• RECENSIONE: Cantico CX8 Monitor

    La Redazione di DiyAudio è felice di mostraVi in anteprima assoluta la recensione delle CANTICO CX8 MONITOR, effettuata da un amico, nonchè collaboratore esterno: Alfredo Di Pietro.
    Buona lettura !






    INTRO E STORIA

    Nello storico di "Non solo audiofili" c'è un bel po' di materiale che per vari motivi non sono mai riuscito a trasformare in articoli compiuti. Ascolti con amici, anche autocostruttori, recensioni di cavi, report di manifestazioni, visite a negozi, tutte cose rimaste a mezz'aria, come si suol dire, in cui la ferma intenzione di ricavarne dei pezzi da pubblicare con il tempo è andata scemando. E' proprio vero, se non si batte il ferro sinché è caldo questo si raffredda...
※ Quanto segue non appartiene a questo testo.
-- ==== Sys2Proof/Certificates/Slice0/Obligations.lean ====
section
/-!
DEFINITION. The statements for the provers. Each docstring names the rules of spec/ a statement formalises. `ERR` codes,
the phases and the place of each check are the spec's own decisions (92_eei_decisions.md D2, D5, D8, D10, D13, D14, D15,
D16, D21); where a rule carries such a marker the docstring says so.
-/

open Sys2Proof Sys2Proof.Machine

/-! ### Encoding -/

/-- R53 to R57: decoding what the encoder writes gives the instruction back, with every operand, whatever bits follow. -/
def Obligations.DecodeOfEncodeIsTheInstruction : Prop :=
  ∀ (i : Instr) (rest : List Bool), i.wellFormed = true → decode i.site (encode i ++ rest) = .code i rest

/-- R61 (an inference the spec marks as its own, from R54 to R57): in a stream phase a bit string either begins with the
code the decoder reads and with no other code of that phase, or is too short for any. No other answer exists. -/
def Obligations.EveryBitStringBeginsWithOneCode : Prop :=
  ∀ (site : DecodeSite) (bits : List Bool), site ∈ [DecodeSite.lCode, .pRun, .pColor, .pStamp] →
    (∃ i rest, decode site bits = .code i rest ∧ i.wellFormed = true ∧ i.site = site ∧ bits = encode i ++ rest ∧
        ∀ j rest', j.wellFormed = true → j.site = site → bits = encode j ++ rest' → j = i ∧ rest' = rest) ∨
      (decode site bits = .needsMoreBits ∧ bits.length < 46 ∧
        ∀ i rest, i.wellFormed = true → i.site = site → bits ≠ encode i ++ rest)

/-- R97 (an inference the spec marks as its own, from R91 to R94): every run length from 0 to 16,777,213 has exactly one
run code, and no run code has another length. -/
def Obligations.EveryRunLengthHasExactlyOneCode : Prop :=
  (∀ n ≤ 16777213, ∃ i, (∃ len, runTable i = some (len, n)) ∧ ∀ j len, runTable j = some (len, n) → j = i) ∧
    ∀ i len n, runTable i = some (len, n) → n ≤ 16777213 ∧ len = codeLength i

/-- R53, R65: the tag byte is compared in all its eight bits (the numeric values of the two letters are the spec's general
knowledge, assumption 11). -/
def Obligations.TagByteIsComparedWhole : Prop :=
  ∀ b : Byte, decode .tag (fieldBits b) =
    if b = 0x4C#8 then .code .tagL [] else if b = 0x50#8 then .code .tagP [] else .illegalTag b

/-- R54 to R57: words written out from the spec's encodings, one of each format, decode to what they stand for. -/
def Obligations.WrittenOutWordsDecode : Prop :=
  decode .lCode [true, false, true, false, false, false, false, false, true] = .code (.lLit 0x41#8) [] ∧
  decode .lCode [false, false, false, false, true, false, false, true, false, false, false, true, true, false, true, false,
    false, false, false, false, true] = .code (.lCopy 0x1234#16 1#4) [] ∧
  decode .pRun [true, true, true, true, false, false, false, false, false, true] = .code (.pRunx5 1#5) [] ∧
  decode .pColor [false, false, false, false, true, false, true, false, false, false, false, true, false, true, false, false,
    false, false, false, true, true, true, true, false, true] = .code (.pColor 10#8 20#8 30#8 true) [] ∧
  decode .pStamp [false, false, true, true, false] = .code .s1926 [false]

/-! ### The bit cursor and the step -/

/-- R71: `readBit` returns the bit at the cursor, most significant first, and moves the cursor by one bit; behind the last
payload bit it raises StreamOverrun and moves nothing. -/
def Obligations.ReadBitTakesTheBitAtTheCursor : Prop :=
  ∀ (s : State) (p : Nat), s.CursorAt p →
    (p < Config.payloadBits → ∃ t, readBit s = .go (s.payloadBit p) t ∧ t.CursorAt (p + 1) ∧
      t = s.setCursor t.curByte t.curMask) ∧
    (p = Config.payloadBits → readBit s = .raised { s with err := 3#3, phase := .error })

/-- R72: `readBits(n)` makes the first bit read the most significant; if it runs off the block, the bits before stay
consumed and no value is returned. -/
def Obligations.ReadBitsMakesTheFirstBitMostSignificant : Prop :=
  ∀ (s : State) (p n : Nat), s.CursorAt p → p ≤ Config.payloadBits → 1 ≤ n → n ≤ 24 →
    (p + n ≤ Config.payloadBits → ∃ v t, readBits n s = .go v t ∧ v < 2 ^ n ∧
      (∀ k < n, v.testBit (n - 1 - k) = s.payloadBit (p + k)) ∧ t.CursorAt (p + n) ∧
      t = s.setCursor t.curByte t.curMask) ∧
    (Config.payloadBits < p + n → readBits n s = .raised s.overrun)

/-- R75 (the second property, an inference the spec marks as its own): one read of `a + b` bits is the two reads of `a`
and of `b` bits, from any state, errors included. -/
def Obligations.ReadBitsOfASumIsTwoReads : Prop :=
  ∀ (s : State) (a b : Nat), 1 ≤ a → 1 ≤ b → a + b ≤ 24 →
    readBits (a + b) s =
      (readBits a s).andThen fun x s => (readBits b s).andThen fun y s => .go ((x <<< b) ||| y) s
    Spero non me ne voglia quindi l'amico Germano Ricci, che nel novembre del 2009 mi accolse con grande gentilezza nel suo negozio, se la mia visita da lui non fu mai immortalata. In quell'occasione scattai diverse foto, registrai quanto diceva, gli feci anche una piccola intervista, tutta documentazione che come le altre ho gelosamente custodito, forse inconsciamente consapevole che un giorno mi sarebbe servita. Un salto temporale di sei anni ci porta ai nostri giorni. Siamo nell'aprile 2015 quando mi arrivano a casa una coppia di fiammanti Cantico CX8 Monitor da recensire, quanta acqua è passata sotto i ponti e quante cose sono cambiate nel frattempo! Il mio sito è cresciuto, si è arricchito di nuove cose, tassello dopo tassello. La mente è subito riandata a quell'inverno 2009, ecco venuto il momento di rispolverare quelle foto e il voice recording mi sono detto, se non altro Germano proverà piacere (o nostalgia?) nel vedersi di sei anni più giovane...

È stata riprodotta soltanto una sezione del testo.